Crop varieties introduced to farmers by Scientists are high yielding (Obatanpa, Mamaba, Tech-bankye etc) with concomitant high nutrient demand which leads to nutrient mining and soil degradation if not replenished. To increase yields and realize the full yield potentials of the new crop varieties as well as sustain crop production, there is the need to update fertilizer recommendation for major crops and make farmers appreciate the effect of fertilizers on crop production.

Maize is an important cereal crop in most part of West Africa (Fosu et al. 2004).
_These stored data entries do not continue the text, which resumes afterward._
-- ==== Sys2Proof/Laws/PerInstr.lean ====
section
/-! SUPPORT. The statements made per command: a well-formed command is what its own word decodes to
(spec/30_encoding.md R72 to R74). -/

namespace Sys2Proof.Laws.Encoding

/-- Decoding the command word of a well-formed command gives it back. -/
def Statement (i : Instr) : Prop := i.wellFormed = true → decodeCommand (encode i) = i

theorem nop : Statement .nop := fun _ => rfl

theorem setPixel : Statement .setPixel := fun _ => rfl

theorem setAll : Statement .setAll := fun _ => rfl

theorem setBrightness : Statement .setBrightness := fun _ => rfl

theorem showFrame : Statement .showFrame := fun _ => rfl

theorem getPixel : Statement .getPixel := fun _ => rfl

/-- Both ways a word can be illegal (spec/30_encoding.md R74). -/
theorem illegal (w : Word) : Statement (.illegal w) := by
  intro h
  simp only [Instr.wellFormed, decide_eq_true_eq] at h
  change decodeCommand w = .illegal w
  unfold decodeCommand reservedField opcodeField
  split
  · rfl
  · have h6 : 6 ≤ (w.extractLsb' 0 8).toNat := by simp_all
    split <;> first | rfl | omega

end Sys2Proof.Laws.Encoding

namespace Sys2Proof

/-- A word's byte lanes make the word again (spec/20_memory.md R53). -/
theorem wordOfLanes_lanesOfWord (v : Word) :
    wordOfLanes (v.extractLsb' 0 8) (v.extractLsb' 8 8) (v.extractLsb' 16 8) (v.extractLsb' 24 8) = v := by
  unfold wordOfLanes
  ext i hi
  simp only [BitVec.getElem_append, BitVec.getElem_extractLsb']
  (repeat' split) <;> (rw [BitVec.getLsbD_eq_getElem (by omega)]; congr 1; omega)

end Sys2Proof
end

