-- ==== Sys2Proof/Tests/Slice0.lean ====
section
/-! SUPPORT. Tests. Expected results are from spec/95_test_vectors.md or written out from the rule named; none is the
model's own answer. Then one witness for each statement that has hypotheses. -/

namespace Sys2Proof.Tests

open Sys2Proof.Machine

/-- A field of the next state, if there is one. -/
def after {α : Type} (o : Host.Outcome State Fault Refusal) (f : State → α) : Option α :=
  match o with
  | .next s => some (f s)
  | .fault _ => none
  | .refused _ => none

/-- The reference configuration with other `N`, `HAS_WHITE` and `R`, as spec/95_test_vectors.md gives them per vector. -/
def build (n : Nat) (white : Bool) (r : Nat) : Config :=
  { Config.reference with ledCount := n, hasWhite := white, resetBytes := r }

/-- A small machine after reset, `N = 4`. -/
def four : State := State.resetOf (build 4 false 1)

/-- A list of bytes, written as numbers. -/
def bytes (l : List Nat) : List Byte := l.map (BitVec.ofNat 8)

/-! ## Well-formedness: an ill-formed term for each check -/

/-- R74: 0x4 is SHOW's word, so no ILLEGAL. -/
theorem test_illegal_word_of_show_is_ill_formed : (Instr.illegal 0x00000004#32).wellFormed = false := by decide

theorem test_illegal_word_with_reserved_bit_is_well_formed : (Instr.illegal 0x00000104#32).wellFormed = true := by
  decide

/-- R12, one broken condition each: N = 0, N = 2^31, W = 1, W = 9, P0 and P1 too wide, P0 = P1, R = 2^24 + 1. -/
theorem test_ill_formed_configurations :
    ({ Config.reference with ledCount := 0 }).wellFormed = false ∧
    ({ Config.reference with ledCount := 2 ^ 31 }).wellFormed = false ∧
    ({ Config.reference with width := 1, p0 := 0, p1 := 1 }).wellFormed = false ∧
    ({ Config.reference with width := 9 }).wellFormed = false ∧
    ({ Config.reference with p0 := 8 }).wellFormed = false ∧
    ({ Config.reference with p1 := 8 }).wellFormed = false ∧
    ({ Config.reference with p1 := 0b100 }).wellFormed = false ∧
    ({ Config.reference with resetBytes := 2 ^ 24 + 1 }).wellFormed = false := by decide

/-- R12 at its bounds. -/
theorem test_well_formed_configurations :
    ({ Config.reference with ledCount := 1, resetBytes := 0 }).wellFormed = true ∧
    ({ Config.reference with ledCount := 2 ^ 31 - 1, resetBytes := 2 ^ 24 }).wellFormed = true ∧
    ({ Config.reference with width := 2, p0 := 0b10, p1 := 0b11 }).wellFormed = true ∧
    ({ Config.reference with width := 8, p0 := 0b11000000, p1 := 0b11111000 }).wellFormed = true := by decide

/-- R9: the default patterns are as recommended. -/
theorem test_default_patterns_recommended : Config.reference.recommended = true := by decide

/-! ## Decoding: every row's word, written out from R70 and R72 (`RSV` then `OPC`) -/

theorem test_decode_nop : decodeCommand 0b00000000000000000000000000000000#32 = .nop := by decide
theorem test_decode_set_pixel : decodeCommand 0b00000000000000000000000000000001#32 = .setPixel := by decide
theorem test_decode_set_all : decodeCommand 0b00000000000000000000000000000010#32 = .setAll := by decide
theorem test_decode_set_brightness : decodeCommand 0b00000000000000000000000000000011#32 = .setBrightness := by decide
theorem test_decode_show : decodeCommand 0b00000000000000000000000000000100#32 = .showFrame := by decide
theorem test_decode_get_pixel : decodeCommand 0b00000000000000000000000000000101#32 = .getPixel := by decide

/-- R74, and the vectors of section 2.4: the first reserved opcode, the last, SHOW's opcode with a reserved bit, bit 31. -/
theorem test_decode_illegal :
    decodeCommand 0x00000006#32 = .illegal 0x00000006#32 ∧ decodeCommand 0x000000FF#32 = .illegal 0x000000FF#32 ∧
    decodeCommand 0x00000104#32 = .illegal 0x00000104#32 ∧ decodeCommand 0x80000000#32 = .illegal 0x80000000#32 := by
  decide

/-- R53: byte lane 0 holds bits [7:0]. -/
theorem test_lanes_of_a_word : lanesOfWord 0x12345678#32 = [0x78#8, 0x56#8, 0x34#8, 0x12#8] := by decide

/-- R75: three bytes are no command. -/
theorem test_truncated_command_refused : decodeBytes [0x01#8, 0x00#8, 0x00#8] = .error .truncated := by rfl

theorem test_table_word_of_get_pixel : decodeTableWord 32 5 = some .getPixel := by decide

/-- The step after `withFetchWord` runs the command: GET_PIXEL's result of section 2.4. -/
theorem test_fetch_word_runs :
    after (step (State.reset.withFetchWord 32 5)) (fun t => (t.result, t.inputs, t.responses)) =
      some (0#4, [], [.done]) := by decide
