-- ==== Sys2Proof/Certificates/Slice0/Obligations.lean ====
section
/-! DEFINITION. The statements about the ASC-418 for the provers. -/

open Sys2Proof Sys2Proof.Machine

/-! ### The queue -/

/-- A step takes the command at the front of the queue and runs it on the queue's rest. -/
def Obligations.StepRunsCommandAtFront : Prop :=
  ∀ (c : Instr) (rest : List Instr) (s : State),
    step { s with pending := c :: rest } = exec c { s with pending := rest }

/-- No command touches the queue of the commands that wait. -/
def Obligations.CommandsLeaveQueueAlone : Prop :=
  ∀ (c : Instr) (s t : State), exec c s = .next t → t.pending = s.pending

/-! ### Reset and sound states -/

/-- The values the manual gives every block after power-on (R14, R17, R40, R80, R81, R101, R121, R142, R153,
R168, R173, R175). The line levels, the poll limit in use and the held-low readings are log entries 8 and 25 and
not claimed here. The model's own choice in it: log entry 17 (startMoot, a field of the model). -/
def Obligations.ResetLeavesStatedValues : Prop :=
  let s := State.reset
  (s.condition = .off ∧ s.intEnable = false ∧ s.haltCause = .none ∧ s.postError = false
    ∧ s.startLo = 0 ∧ s.startHi = 0 ∧ s.startCopy = none ∧ s.startRead = none ∧ s.startMoot = 0)
  ∧ (∀ n, (s.slot n).state = .empty ∧ (s.slot n).reason = .none ∧ (s.slot n).generation = 0
    ∧ (s.slot n).sense = none ∧ (s.slot n).supplyClass = .none ∧ (s.slot n).desc.state = .none
    ∧ (s.slot n).desc.capacity = 2048 ∧ (s.slot n).desc.pageSize = 8 ∧ (s.slot n).desc.span = 256
    ∧ (s.slot n).desc.closed = false ∧ (s.slot n).desc.identity = none
    ∧ (s.slot n).desc.protectEnd = none ∧ (s.slot n).desc.powerBudget = none
    ∧ (s.slot n).desc.laneWidth = none ∧ (s.slot n).desc.label = none
    ∧ (s.slot n).desc.unknownCount = none
    ∧ (s.slot n).config = { autoPower := true, supply := ⟨true, true, true, true⟩, speed := .khz100
                            pollLimit := 40, settleSteps := 5, pgLimit := 100, retainPower := false }
    ∧ (s.slot n).stuck = 0 ∧ (s.slot n).laneRole = .none ∧ (s.slot n).settleTimer = none
    ∧ (s.slot n).probe = none ∧ (s.slot n).pgTimer = none ∧ (s.slot n).wakeTimer = none
    ∧ (s.slot n).origin = .auto ∧ (s.slot n).pgSeen = false ∧ (s.slot n).pwren = false
    ∧ (s.slot n).pwrsel = 0 ∧ (s.slot n).prb = true)
  ∧ (∀ n, (s.engine n).phase = .idle ∧ (s.engine n).attempt = 1 ∧ (s.engine n).pollCounter = 0
    ∧ (s.engine n).stuckCounter = 0 ∧ (s.engine n).piece = none ∧ (s.engine n).block = 0
    ∧ (s.engine n).speed = .khz100 ∧ (∀ a, Buffer.read (s.engine n).buffer a = 0)
    ∧ (s.engine n).scl = .released ∧ (s.engine n).sda = .released
    ∧ (s.engine n).pendingList = [] ∧ (s.engine n).heldOver = [] ∧ (s.engine n).exec = none)
  ∧ (∀ r, (s.ring r).state = .absent ∧ (s.ring r).base = 0 ∧ (s.ring r).size = 0
    ∧ (s.ring r).head = 0 ∧ (s.ring r).tail = 0 ∧ (s.ring r).bound = none
    ∧ (s.ring r).staging = .empty ∧ (s.ring r).tags = [])
  ∧ s.roundRobin = 0 ∧ (∀ n, s.waitOrder n = [])
  ∧ (∀ c, (s.comp c).active = false ∧ (s.comp c).produce = 0 ∧ (s.comp c).consumed = 0
    ∧ (s.comp c).unconsumed = 0 ∧ (s.comp c).reserved = 0 ∧ (s.comp c).phase = true)
  ∧ (s.notices.active = false ∧ s.notices.produce = 0 ∧ s.notices.consumed = 0
    ∧ s.notices.unconsumed = 0 ∧ s.notices.phase = true)
  ∧ s.control = none ∧ s.deferred = [] ∧ s.locks = []
  ∧ (s.lane.state = .disabled ∧ s.lane.holder = none ∧ s.lane.holderRing = none
    ∧ s.lane.waiters = [] ∧ s.lane.settleTimer = none ∧ s.lane.settleInterval = 2
    ∧ s.lane.lsel = 0 ∧ s.lane.len = false)
  ∧ (∀ n, s.dirtySlot n = { set := false, stateKind := false, changedKind := false, mask := 0 })
  ∧ (∀ r, (s.dirtyRing r).fault = none)
  ∧ ∀ v, s.vecPending v = false ∧ s.vecMasked v = true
In Ghana it is the major staple especially in the northern part where it is even replacing sorghum and millet which were the major staples some years ago. Average yield of maize in Ghana is 1.7 t/ha (MoFA 2011) compared to world average of 4.9 t/ha (Edgerton, 2009).

The production of cassava (Manihot esculenta Crantz) increased tremendously between 2000 and 2013 with world production of fresh storage roots rising from 176 to 277 million Mg (FAOSTAT 2014). West Africa produces 28% of the world’s cassava and the rest of Africa a further 26% (FAOSTAT 2014). The increase in production resulted both from expansion of the cultivated area and enhanced yields of cassava. Although average yields in West Africa increased between 2000 and 2013 from 9.7 to 13 Mg ha⁻¹ of fresh storage roots (FAOSTAT 2014), a large yield gap remains given that yields close to 60 Mg ha⁻¹ have been attained in researcher managed fields in the region (Odedina et al. 2009).

Plausible reasons for this yield gap are nutrient limitations due to poor soil fertility. Fertiliser use onroots and tuber crops in Sub-Saharan Africa are negligible. However, nutrient removal for cassava production is on average 4.5 kg nitrogen (N) – 0.83 kg phosphorus (P) – 6.6 kg potassium (K) per 1000 kg dry matter of storage roots (Howeler 2001). The insufficient use of external nutrients leads to soil nutrients depletion. Moreover, the use of blanket fertiliser recommendations across large areas generates unbalanced crop nutrition since soils on farmers’ fields are highly heterogeneous (Adjei-Nsiah, 2007).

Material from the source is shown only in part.